Our studies indicated that iron superoxide dismutase-A, tryparedoxin peroxidase, and ascorbate peroxidase play a significant role in antioxidant defence and in maintaining antimony resistance in Leishmania. , , Data showed that the mechanism of antimony resistance differs among Leishmania species. The overexpression of iron superoxide dismutase-A is involved in the SbIII-resistance phenotype in L. braziliensis and L. infantum; however, the overexpression of tryparedoxin peroxidase is directly associated with such phenotype in L. braziliensis, but not in L. infantum.

We observed that alterations in the expression levels of enzymes important for drug resistance cause alterations in the levels of other enzymes, which can generate phenotypic compensation. In the case of a decrease in FeSOD-A in L. infantum, other FeSODs, and APX showed an increase in transcript levels, resulting in dysregulation of metabolic pathways related to antimony and miltefosine resistance.

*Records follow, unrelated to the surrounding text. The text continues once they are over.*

/-- Add, subtract, multiply and fused multiply-add, rounded once. -/
def fadd (t mode a b : Nat) : Nat := fenc t mode (faddX mode (fdec t a) (fdec t b))
@[inherit_doc fadd] def fsub (t mode a b : Nat) : Nat := fenc t mode (faddX mode (fdec t a) (fneg (fdec t b)))
@[inherit_doc fadd] def fmul (t mode a b : Nat) : Nat := fenc t mode (fmulX (fdec t a) (fdec t b))
/-- RNE_T(a·b + c) of exact values. -/
def ffma (t : Nat) (a b c : Fv) : Nat := fenc t 0 (faddX 0 (fmulX a b) c)

/-- a / b rounded once (R137). -/
def fdivV (t mode : Nat) (a b : Fv) : Nat :=
  match a, b with
  | .nan, _ => fmtNan t
  | _, .nan => fmtNan t
  | .inf _, .inf _ => fmtNan t
  | .inf n, .fin n' _ _ => fenc t mode (.inf (n != n'))
  | .fin n _ _, .inf n' => fenc t mode (.fin (n != n') 0 0)
  | .fin n m e, .fin n' m' e' =>
    if m' = 0 then (if m = 0 then fmtNan t else fenc t mode (.inf (n != n')))
    else
      let s := fmtF t + 4 + Nat.log2 m'
      fenc t mode (.fin (n != n') (m * 2 ^ s / m') (e - e' - s)) (decide (m * 2 ^ s % m' ≠ 0))
/-- a / b on encodings. -/
def fdiv (t mode a b : Nat) : Nat := fdivV t mode (fdec t a) (fdec t b)

/-- Floor square root: k bits, from the top one down. -/
def isqrtAux (n : Nat) : Nat → Nat → Nat
  | 0, r => r
  | k + 1, r => if (r + 2 ^ k) * (r + 2 ^ k) ≤ n then isqrtAux n k (r + 2 ^ k) else isqrtAux n k r
@[inherit_doc isqrtAux] def isqrt (n : Nat) : Nat := isqrtAux n (Nat.log2 n / 2 + 1) 0

/-- Square root (R141). -/
def fsqrt (t mode a : Nat) : Nat :=
  match fdec t a with
  | .nan => fmtNan t
  | .inf neg => if neg then fmtNan t else fmtMax t + 1
  | .fin neg m e =>
    if m = 0 then withSign t neg 0
    else if neg then fmtNan t
    else
      let s := 2 * fmtF t + 6
      let (m, e) := if e % 2 = 0 then (m, e) else (2 * m, e - 1)
      let r := isqrt (m * 2 ^ (2 * s))
      fenc t mode (.fin false r (e / 2 - s)) (decide (r * r ≠ m * 2 ^ (2 * s)))

/-- Reciprocal (R141). -/
def frcp (t mode a : Nat) : Nat :=
  match fdec t a with
  | .fin neg m e => if m = 0 then withSign t neg (fmtMax t + 1) else fdivV t mode (.fin false 1 0) (.fin neg m e)
  | v => fdivV t mode (.fin false 1 0) v

/-- Reciprocal square root (R141). -/
def frsqrt (t mode a : Nat) : Nat :=
  match fdec t a with
  | .nan => fmtNan t
  | .inf neg => if neg then fmtNan t else 0
  | .fin neg m e =>
    if m = 0 then fenc t mode (.inf neg)
    else if neg then fmtNan t
    else
      let (m, e) := if e % 2 = 0 then (m, e) else (2 * m, e - 1)
      let s := fmtF t + 6 + Nat.log2 m
      let r := isqrt (2 ^ (2 * s) / m)
      fenc t mode (.fin false r (-(e / 2) - s)) (decide (r * r * m ≠ 2 ^ (2 * s)))

/-- Fixed-point bits the transcendental functions are computed with. -/
def fixP : Nat := 320
/-- ln 2 in fixed point: Σ 1/(k·2^k). -/
def ln2Fix : Nat := ((List.range 330).map fun k => 2 ^ fixP / ((k + 1) * 2 ^ (k + 1))).sum
/-- Σ z^k/k! in fixed point from a term on. -/
def expAux (z : Nat) : Nat → Nat → Nat → Nat
  | 0, _, _ => 0
  | n + 1, k, term => term + expAux z n (k + 1) (term * z / 2 ^ fixP / (k + 1))
/-- Σ t^(2k+1)/(2k+1) in fixed point. -/
def atanhAux (t2 : Nat) : Nat → Nat → Nat → Nat
  | 0, _, _ => 0
  | n + 1, k, pw => pw / (2 * k + 1) + atanhAux t2 n (k + 1) (pw * t2 / 2 ^ fixP)

/-- 2^x rounded once (R141): 320 fixed-point bits decide the rounding of every .f32 input. -/
def fexp2 (t mode a : Nat) : Nat :=
  match fdec t a with
  | .nan => fmtNan t
  | .inf neg => if neg then 0 else fmtMax t + 1
  | .fin neg m e =>
    if m = 0 then fenc t mode (.fin false 1 0)
    else if 8 < e + (Nat.log2 m : Nat) then fenc t mode (.fin false 1 (if neg then -400 else 400)) 
    else
      let x : Int := if e + fixP < 0 then 0 else scaled neg m (e + fixP) 0
      let n := x / 2 ^ fixP
      let f := (x % 2 ^ fixP).toNat
      let v := expAux (f * ln2Fix / 2 ^ fixP) 100 0 (2 ^ fixP)
      fenc t mode (.fin false (if f = 0 then 2 ^ fixP else v) (n - fixP)) (decide (f ≠ 0))

/-- log2 x rounded once (R141). -/
def flog2 (t mode a : Nat) : Nat :=
  match fdec t a with
  | .nan => fmtNan t
  | .inf neg => if neg then fmtNan t else fmtMax t + 1
  | .fin neg m e =>
    if m = 0 then fenc t mode (.inf true)
    else if neg then fmtNan t
    else
      let l := Nat.log2 m
      let k : Int := e + (l : Nat)
      let d := m - 2 ^ l
      if d = 0 then fenc t mode (.fin (decide (k < 0)) k.natAbs 0)
      else
        let tt := d * 2 ^ fixP / (m + 2 ^ l)
        let fr := 2 * atanhAux (tt * tt / 2 ^ fixP) 120 0 tt * 2 ^ fixP / ln2Fix
        let v : Int := k * 2 ^ fixP + fr
        if 0 ≤ v then fenc t mode (.fin false v.toNat (-fixP)) true
        else fenc t mode (.fin true ((-v).toNat - 1) (-fixP)) true

/-- Order of two numbers: a < b, with −0 and +0 equal. -/
def fltV : Fv → Fv → Bool
  | .nan, _ => false
  | _, .nan => false
  | .inf n, .inf n' => n && !n'
  | .inf n, .fin _ _ _ => n
  | .fin _ _ _, .inf n' => !n'
  | .fin n m e, .fin n' m' e' => decide (scaled n m e (min e e') < scaled n' m' e' (min e e'))
/-- The value is a NaN, an infinity, a zero. -/
def Fv.isNan : Fv → Bool | .nan => true | _ => false
@[inherit_doc Fv.isNan] def Fv.isInf : Fv → Bool | .inf _ => true | _ => false
@[inherit_doc Fv.isNan] def Fv.isZero : Fv → Bool | .fin _ m _ => decide (m = 0) | _ => false
@[inherit_doc Fv.isNan] def Fv.neg : Fv → Bool | .nan => false | .inf n => n | .fin n _ _ => n

/-- a orders below b with −0 below +0 (R137). -/
def fbelow (a b : Fv) : Bool := fltV a b || (a.isZero && b.isZero && a.neg && !b.neg)
/-- max and min (R137): a NaN operand gives the canonical NaN. -/
def fmax (t a b : Nat) : Nat :=
  if (fdec t a).isNan || (fdec t b).isNan then fmtNan t else if fbelow (fdec t a) (fdec t b) then b else a
@[inherit_doc fmax] def fmin (t a b : Nat) : Nat :=
  if (fdec t a).isNan || (fdec t b).isNan then fmtNan t else if fbelow (fdec t b) (fdec t a) then b else a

The results of this study contribute to clarifying the regulation of the antioxidant defence pathway and illustrate the complexity of treating Chagas disease and leishmaniasis since the great adaptability of the parasites means that the lack of an enzyme can be overcome through changes in the expression of other enzymes in the same or similar pathways. In addition, the importance of studying the essential genes for parasites and developing new chemotherapeutic strategies using a combination of compounds that inhibit different metabolic pathways of the parasites is evident.